I use the 88 gas which the owner book says more than 87 is fine. I use the different gas in the first time. It works fine. you mean I can change the air filter? BUt how about the sensor?





Altima_SE-R said:


> Has the motor been knocking or pinging more? what quality of gas do u use? u could even try changing the oil and filter. they sell a detergent that you pour in b4 u drain the oil (let car warm up once in). It will help reduce sludge build up and reduce knock.
> 
> Then again it could just be a bad sensor...


----------



## rbo1577186 (Jan 16, 2005)

Not sure about the ignition timing on that car, but if it's a little off due to age, you could try a higher octane fuel to get rid of spark knock (if this is the case). Run through a tank of it and see if the light goes away/car sounds any better.


----------



## liangmx2008 (Jun 3, 2007)

Thanks. another question?

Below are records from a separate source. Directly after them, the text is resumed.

/-- PDP's engine runs (from R137, R138, R148, R159, R169, R173, R175-R179, R189 and R198). A copy of a global curve ends with the curve in force
and the generation moved on. A fetched band joins its store with its header's words, as zero ink when its header is rejected, and staging is
filled. A staged raw block joins its band as it is, a coded one as it decodes, and one that fails as zero ink, reported. The next line is computed
and basted on every port that takes part where it has not ended; a discarded line is computed again, and one that needs an invalid table ends
UNFIRED on its port. A basted line is handed over and S moves on; a line queued for unpick is computed with the newest generation, counted and
handed over again. -/
def Obligations.PdpEngineRuns : Prop :=
  (∀ s j, s.pdp.job = some j → j.copying = true → j.op = 0x0302 → dramReady s = true → nextWith (exec .tableCopyDone s) fun t =>
    t.pdp.job = none ∧ t.pdp.gen = s.pdp.gen + 1 ∧ t.dram = s.dram ∧
      t.pdp.gcurve = vset s.pdp.gcurve ⟨bits (j.words.getD 2 0) 2 0, Nat.mod_lt _ (by decide)⟩ (memRead s.dram (addr64 (j.words.getD 0 0) (j.words.getD 1 0)) 512)) ∧
  (∀ s queued re band (pl : Fin 8) pan e, panelSel s queued = some pan → fetchable s pan re band pl.val = true →
    bandEntry s pan band pl.val = e → bandHeaderBad pan e band pl.val = false → addrAt e 8 = 0 →
    bits (wordAt e 0x14) 31 16 = 0 → (wordAt e 0x10).toNat ≤ (pan.planes.getD pl.val {}).ovfBlocks →
    exec (.bandFetch queued re band pl) s = .next (fillStaging (setBands (dropBands s re) re
      (((bandsOf (dropBands s re) re).filter fun x => !bandIs pan band pl.val x) ++ [{
        panel := pan.num, band := band, plane := pl.val, slot := addrAt e 0, slotKind := bits (wordAt e 0x14) 1 0
        ovfFirst := (wordAt e 0x10).toNat, xref := bit (wordAt e 0x20) 20, want := bandBlocks s re pan band pl.val
        blocks := (((bandsOf s re).find? (bandIs pan band pl.val)).map (·.blocks)).getD [] }])) re)) ∧
  (∀ s queued re band (pl : Fin 8) pan e, panelSel s queued = some pan → fetchable s pan re band pl.val = true →
    bandEntry s pan band pl.val = e → bandHeaderBad pan e band pl.val = true →
    let u := bandFault s pan band pl.val 19 0x34 (nblk pan.width) (pack [(0xFFFF, 0), (pl.val, 16)])
    exec (.bandFetch queued re band pl) s = .next (fillStaging (setBands (dropBands u re) re
      (((bandsOf (dropBands u re) re).filter fun x => !bandIs pan band pl.val x) ++ [{
        panel := pan.num, band := band, plane := pl.val, slot := addrAt e 0, slotKind := bits (wordAt e 0x14) 1 0
        ovfFirst := (wordAt e 0x10).toNat, zero := true
        blocks := (((bandsOf s re).find? (bandIs pan band pl.val)).map (·.blocks)).getD [] }])) re)) ∧
  (∀ s e queued re band (pl : Fin 8) i j src pan b,
    panelSel s queued = some pan → (bandsOf s re).find? (bandIs pan band pl.val) = some b → b.coded.find? (fun x => x.1 = i) = some (j, src) →
    refReady s pan b i = true → (re = false → storeRoom s pan band pl.val = true) → (blockPlace (pan.planes.getD pl.val {}) b i).2.2 = false →
    exec (.decodeBlock e queued re band pl i) s = .next (fillStaging (dropBands (modBand s re b fun x =>
      { x with coded := x.coded.filter (·.1 != i), blocks := x.blocks ++ [(i, some src)] }) re) re)) ∧
  (∀ s (e : Fin 2) queued re band (pl : Fin 8) i j src raw pan b (eng : Fin 4), eng.val = e.val →
    panelSel s queued = some pan → (bandsOf s re).find? (bandIs pan band pl.val) = some b → b.coded.find? (fun x => x.1 = i) = some (j, src) →
    b.xref = false → (re = false → storeRoom s pan band pl.val = true) → (blockPlace (pan.planes.getD pl.val {}) b i).2.2 = true →
    ebcDecode (widthCode (pan.planes.getD pl.val {}).format) src none = .ok raw →
    exec (.decodeBlock e queued re band pl i) s = .next (fillStaging (dropBands (modBand (engBlock s eng) re b fun x =>
      { x with coded := x.coded.filter (·.1 != i), blocks := x.blocks ++ [(i, some raw)] }) re) re)) ∧
  (∀ s (e : Fin 2) queued re band (pl : Fin 8) i j src pan b (eng : Fin 4), eng.val = e.val →
    panelSel s queued = some pan → (bandsOf s re).find? (bandIs pan band pl.val) = some b → b.coded.find? (fun x => x.1 = i) = some (j, src) →
    b.xref = false → (re = false → storeRoom s pan band pl.val = true) → (blockPlace (pan.planes.getD pl.val {}) b i).2.2 = true →
    ebcDecode (widthCode (pan.planes.getD pl.val {}).format) src none = .overrun →
    exec (.decodeBlock e queued re band pl i) s = .next (fillStaging (dropBands (modBand
      (blockFault (engOverrun (engBlock s eng) eng) pan.num band pl.val i 0x32) re b fun x =>
      { x with coded := x.coded.filter (·.1 != i), blocks := x.blocks ++ [(i, none)] }) re) re)) ∧
  (∀ s pan, nowC s = s.pdp.c → panelAt s s.pdp.c = some pan → mayCompute s = true → s.pdp.c < paceOf s pan + 64 → usesInvalid s pan = false →
    (s.pdp.c - pan.base) / 8 < pan.ready → bandReady s pan ((s.pdp.c - pan.base) / 8) = true → nextWith (exec (.lineCompute false) s) fun t =>
      t.pdp.c = s.pdp.c + 1 ∧ t.pdp.starved = false ∧ t.pdp.gen = s.pdp.gen ∧ t.dram = s.dram ∧ t.sram = s.sram ∧
      ∀ p ∈ partPorts pan, endedOn s p s.pdp.c = false → ∃ l ∈ (pport t p).lines, l.abs = s.pdp.c ∧ l.gen = s.pdp.gen ∧ l.sent = false) ∧
  (∀ s p abs pan, deadLine s = none → workPort s = some p → missing s p = some abs → panelAt s abs = some pan → mayCompute s = true →
    (pport s p).lines.any (fun l => l.unpick) = false → segReady s pan ((abs - pan.base) / 8) p = true →
    nextWith (exec (.lineCompute true) s) fun t => t.pdp.c = s.pdp.c ∧
      ∃ l ∈ (pport t p).lines, l.abs = abs ∧ l.gen = s.pdp.gen ∧ l.sent = false ∧ l.unpick = false) ∧
  (∀ s p abs pan, mayCompute s = true → deadLine s = some (p, abs, pan) →
    exec (.lineCompute true) s = .next (endOn (setEndKind s pan.num 6) pan p abs false)) ∧
  (∀ s p pan l, sendable s p = some (pan, l) → ((pport s p).lines.any (fun x => x.unpick) = true → (pport s p).s - (pport s p).f < 8) →
    exec (.lineSend p) s = .next (settlePort (sendLine (modPport s p fun q => { q with
      s := q.s + 1, sentTop := max q.sentTop (l.abs + 1)
      lines := q.lines.map fun x => if x.abs = l.abs then { x with sent := true } else x }) p pan.num (l.abs - pan.base) l.rows l.gen none) p)) ∧
  (∀ s p pan l, workPort s = some p → (pport s p).lines.find? (fun x => x.unpick) = some l → panelAt s l.abs = some pan → portUp s p = true →
    guarded s pan p l.abs = false → mayCompute s = true → usesInvalid s pan = false → segReady s pan ((l.abs - pan.base) / 8) p = true →
    ((pport s p).s - (pport s p).f < 8 → sendable s p = none) →
    let rows := portRows s pan (allPlanes s pan (l.abs - pan.base)) (l.abs - pan.base) p
    let u := modPport (tableEcc s pan (l.abs - pan.base) [p]) p fun q => { q with lines := q.lines.map fun x => if x.abs = l.abs then
      { x with unpick := false, gen := s.pdp.gen, rows := rows, old := some (heldGen x) } else x }
    exec .unpickLineSend s = .next (dropBands (closeChanges (sendLine
      (modPpt (noteFirst u pan (l.abs - pan.base) s.pdp.gen) pan.num p fun x => { x with unpicked := x.unpicked + 1 })
      p pan.num (l.abs - pan.base) rows s.pdp.gen (some l.abs)) p) true))

/-- A panel's hem and the register read of PDP (R166, R168, R183, R185, R187, R188). At the hem of the last panel its report lies in DRAM, or is
held while the DRAM controller is frozen, the panel is remembered for JOB.WAIT_HEM, and a table command that waited starts its copy; a panel queued
behind it becomes active. A read of PDP_STAT captures the cursors and answers the word. -/
def Obligations.PanelHemReports : Prop :=
  (∀ s pan, s.pdp.active = some pan → s.pdp.queued = none → (∀ p ∈ partPorts pan, panelEnd pan ≤ (pport s p).f) → s.drc.frozen = false →
    pan.unf = [] → s.nhd.run = none → (∀ p : Fin 16, (hport s p).held = false) →
    nextWith (exec .panelHem s) fun t => t.pdp.active = none ∧ t.pdp.queued = none ∧ t.dram = memWrite s.dram pan.report (reportBytes s pan) ∧
      t.pdp.past = ({ num := pan.num, kind := pan.endKind.getD 0, fired := pan.fired, skipped := pan.skipped, unfired := 0 } ::
        s.pdp.past).take 16 ∧
      t.pdp.job = s.pdp.job.map (fun j => { j with copying := true })) ∧
  (∀ s pan, s.pdp.active = some pan → s.pdp.queued = none → (∀ p ∈ partPorts pan, panelEnd pan ≤ (pport s p).f) → s.drc.frozen = true →
    pan.unf = [] → s.nhd.run = none → s.pdp.held = [] → (∀ p : Fin 16, (hport s p).held = false) →
    nextWith (exec .panelHem s) fun t => t.pdp.active = none ∧ t.dram = s.dram ∧ t.pdp.held = [(pan.num, pan.report, reportBytes s pan)]) ∧
  (∀ s pan q, s.pdp.active = some pan → s.pdp.queued = some q → (∀ p ∈ partPorts pan, panelEnd pan ≤ (pport s p).f) →
    pan.unf = [] → s.nhd.run = none → throttleStop s = false → (∀ p : Fin 16, (hport s p).held = false) →
    nextWith (exec .panelHem s) fun t => t.pdp.active.map (fun x => (x.num, x.base, x.lines)) = some (q.num, q.base, q.lines) ∧ t.pdp.queued = none) ∧
  (∀ s, s.bob.linkUp = true → nextWith (exec .pdpStatRead s) fun t =>
    t.out = s.out ++ [.hostRead .success (natLe (pdpStat s).toNat 4)] ∧ t.pdp.snapC = relLine s (nowC s) ∧
      (∀ p : Fin 16, vget t.pdp.snapS p = relLine s (pport s p).s ∧ vget t.pdp.snapF p = relLine s (pport s p).f))

/-- The FIR commands complete (R216, R223, R237, R251, R252): FIR.SET_FEED sets the source and the estimator and starts A, HWM, the credit
and the decision times afresh; FIR.SET_ROWS sets a port's trim and row offsets; FIR.SET_OVERSPEED sets SKIP_FLOOR and CAP_MARGIN; FIR.CLEAR_FAULT clears the feed fault and
leaves A and HWM as they stand. -/
def Obligations.FirCommandsComplete : Prop :=
  (∀ s c, Runs s firSetFeedSpec c → panelOpen s = false → bits (pw c 0) 1 0 = 0 → (pw c 1).toNat + 2 ^ 32 * bits (pw c 2) 7 0 ≠ 0 →
    (pw c 3).toNat + 2 ^ 32 * bits (pw c 4) 7 0 ≠ 0 →
    ∃ t, exec (.firSetFeed c) s = .next t ∧ Replied s t firSetFeedSpec c stOk 0 [] ∧ t.fir.src = 0 ∧ t.fir.a = 0 ∧ t.fir.hwm = 0 ∧
      t.fir.credit = (2 * tLimOf (min 80000 (thermalRate s)) : Nat) ∧ t.fir.tPrev = none ∧ t.fir.tFired = none ∧ t.pdp = s.pdp ∧ t.dram = s.dram) ∧
  (∀ s c, Runs s firSetFeedSpec c → panelOpen s = false → bits (pw c 0) 1 0 = 1 → axisUsable s (bits (pw c 0) 4 2) = true →
    1 ≤ bits (pw c 0) 15 8 → (bit (pw c 0) 6 = true → bits (pw c 0) 23 20 ≤ 8) → (pw c 1).toNat + 2 ^ 32 * bits (pw c 2) 7 0 ≠ 0 →
    (pw c 3).toNat + 2 ^ 32 * bits (pw c 4) 7 0 ≠ 0 →
    800 ≤ bits (pw c 6) 15 0 → bits (pw c 6) 15 0 ≤ 8000 →
    ∃ t, exec (.firSetFeed c) s = .next t ∧ Replied s t firSetFeedSpec c stOk 0 [] ∧
      t.fir.src = bits (pw c 0) 1 0 ∧ t.fir.tb.val = bits (pw c 0) 25 24 ∧ t.fir.axis = bits (pw c 0) 4 2 ∧ t.fir.dir = bit (pw c 0) 5 ∧ t.fir.enc = bit (pw c 0) 6 ∧
      t.fir.revWin = bits (pw c 0) 15 8 ∧ t.fir.ashift = bits (pw c 0) 19 16 ∧ t.fir.cshift = bits (pw c 0) 23 20 ∧
      t.fir.scale = (pw c 1).toNat + 2 ^ 32 * bits (pw c 2) 7 0 ∧ t.fir.encScale = (pw c 3).toNat + 2 ^ 32 * bits (pw c 4) 7 0 ∧
      t.fir.base = bits (pw c 5) 7 0 ∧ t.fir.extrap = bits (pw c 5) 15 8 ∧ t.fir.stop = bits (pw c 5) 22 16 ∧ t.fir.lead = bits (pw c 6) 15 0 ∧
      t.fir.vrate = (pw c 7).toNat ∧ t.fir.a = 0 ∧ t.fir.hwm = 0 ∧ t.fir.credit = (2 * tLimOf (min 80000 (thermalRate s)) : Nat) ∧
      t.fir.tPrev = none ∧ t.fir.tFired = none ∧ t.pdp = s.pdp ∧ t.mot = s.mot) ∧
  (∀ s c, Runs s firSetFeedSpec c → panelOpen s = false → bits (pw c 0) 1 0 = 2 → axisUsable s (bits (pw c 0) 4 2) = true →
    1 ≤ bits (pw c 0) 15 8 → bits (pw c 0) 19 16 ≤ 8 → (pw c 1).toNat + 2 ^ 32 * bits (pw c 2) 7 0 ≠ 0 →
    (pw c 3).toNat + 2 ^ 32 * bits (pw c 4) 7 0 ≠ 0 →
    1 ≤ bits (pw c 5) 7 0 → bits (pw c 5) 7 0 ≤ 200 → 4 ≤ bits (pw c 5) 15 8 → bits (pw c 5) 15 8 ≤ 100 → 1 ≤ bits (pw c 5) 22 16 → bits (pw c 5) 22 16 ≤ 100 →
    800 ≤ bits (pw c 6) 15 0 → bits (pw c 6) 15 0 ≤ 8000 →
    ∃ t, exec (.firSetFeed c) s = .next t ∧ Replied s t firSetFeedSpec c stOk 0 [] ∧
      t.fir.src = bits (pw c 0) 1 0 ∧ t.fir.tb.val = bits (pw c 0) 25 24 ∧ t.fir.axis = bits (pw c 0) 4 2 ∧ t.fir.dir = bit (pw c 0) 5 ∧ t.fir.enc = bit (pw c 0) 6 ∧
      t.fir.revWin = bits (pw c 0) 15 8 ∧ t.fir.ashift = bits (pw c 0) 19 16 ∧ t.fir.cshift = bits (pw c 0) 23 20 ∧
      t.fir.scale = (pw c 1).toNat + 2 ^ 32 * bits (pw c 2) 7 0 ∧ t.fir.encScale = (pw c 3).toNat + 2 ^ 32 * bits (pw c 4) 7 0 ∧
      t.fir.base = bits (pw c 5) 7 0 ∧ t.fir.extrap = bits (pw c 5) 15 8 ∧ t.fir.stop = bits (pw c 5) 22 16 ∧ t.fir.lead = bits (pw c 6) 15 0 ∧
      t.fir.vrate = (pw c 7).toNat ∧ t.fir.a = 0 ∧ t.fir.hwm = 0 ∧ t.fir.credit = (2 * tLimOf (min 80000 (thermalRate s)) : Nat) ∧
      t.fir.tPrev = none ∧ t.fir.tFired = none ∧ t.pdp = s.pdp ∧ t.mot = s.mot) ∧
  (∀ s c, Runs s firSetFeedSpec c → panelOpen s = false → bits (pw c 0) 1 0 = 3 → (pw c 1).toNat + 2 ^ 32 * bits (pw c 2) 7 0 ≠ 0 → (pw c 3).toNat + 2 ^ 32 * bits (pw c 4) 7 0 ≠ 0 →
    800 ≤ bits (pw c 6) 15 0 → bits (pw c 6) 15 0 ≤ 8000 →
    ∃ t, exec (.firSetFeed c) s = .next t ∧ Replied s t firSetFeedSpec c stOk 0 [] ∧
      t.fir.src = bits (pw c 0) 1 0 ∧ t.fir.tb.val = bits (pw c 0) 25 24 ∧ t.fir.axis = bits (pw c 0) 4 2 ∧ t.fir.dir = bit (pw c 0) 5 ∧ t.fir.enc = bit (pw c 0) 6 ∧
      t.fir.revWin = bits (pw c 0) 15 8 ∧ t.fir.ashift = bits (pw c 0) 19 16 ∧ t.fir.cshift = bits (pw c 0) 23 20 ∧
      t.fir.scale = (pw c 1).toNat + 2 ^ 32 * bits (pw c 2) 7 0 ∧ t.fir.encScale = (pw c 3).toNat + 2 ^ 32 * bits (pw c 4) 7 0 ∧
      t.fir.base = bits (pw c 5) 7 0 ∧ t.fir.extrap = bits (pw c 5) 15 8 ∧ t.fir.stop = bits (pw c 5) 22 16 ∧ t.fir.lead = bits (pw c 6) 15 0 ∧
      t.fir.vrate = (pw c 7).toNat ∧ t.fir.a = 0 ∧ t.fir.hwm = 0 ∧ t.fir.credit = (2 * tLimOf (min 80000 (thermalRate s)) : Nat) ∧
      t.fir.tPrev = none ∧ t.fir.tFired = none ∧ t.pdp = s.pdp ∧ t.mot = s.mot) ∧
  (∀ s c (p : Fin 16), Runs s firSetRowsSpec c → p.val = bits (pw c 0) 3 0 → panelOpen s = false → -400000 ≤ sbits (pw c 1) 31 0 → sbits (pw c 1) 31 0 ≤ 400000 →
    Completes s (.firSetRows c) firSetRowsSpec c stOk 0 [] (touch { s with fir := { s.fir with
      trim := vset s.fir.trim p (sbits (pw c 1) 31 0)
      rowOff := (indices 32).foldl (fun v r => vset v (laneOf p r) (bits (pw c (2 + r.val)) 23 0)) s.fir.rowOff } } .fir)) ∧
  (∀ s c, Runs s firSetOverspeedSpec c → 128 ≤ bits (pw c 0) 7 0 → 192 ≤ bits (pw c 0) 15 8 →
    Completes s (.firSetOverspeed c) firSetOverspeedSpec c stOk 0 []
      (touch { s with fir := { s.fir with skipFloor := bits (pw c 0) 7 0, capMargin := bits (pw c 0) 15 8 } } .fir)) ∧
  (∀ s c, Runs s firClearFaultSpec c →
    Completes s (.firClearFault c) firClearFaultSpec c stOk 0 [] (touch { s with fir := { s.fir with feedFault := false } } .fir))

Can I add different type gas now? for example 91#. I have a half tank gas now which I add last time 88#? Thanks





rbo1577186 said:


> Not sure about the ignition timing on that car, but if it's a little off due to age, you could try a higher octane fuel to get rid of spark knock (if this is the case). Run through a tank of it and see if the light goes away/car sounds any better.


----------



## rbo1577186 (Jan 16, 2005)

You can add it now, Just give it some time to run through. Adding a little Octane booster with this tank shouldn't hurt either. The Computer may take a few cycles to determine there is no longer a problem.


----------



## liangmx2008 (Jun 3, 2007)

So thanks. According to your suggestion, maybe next time I can only add 91#?




rbo1577186 said:


> You can add it now, Just give it some time to run through. Adding a little Octane booster with this tank shouldn't hurt either. The Computer may take a few cycles to determine there is no longer a problem.


----------



## rbo1577186 (Jan 16, 2005)

Correct. If it doesn't go away in the next 2 tanks, I'd most likely change the sensor. Look it over for a frayed or burnt wire, Could be something simple.


----------



## liangmx2008 (Jun 3, 2007)

thanks a lot. I will try


----------



## BigJeff26 (Apr 6, 2007)

this is an altima se-r fprum y post here


----------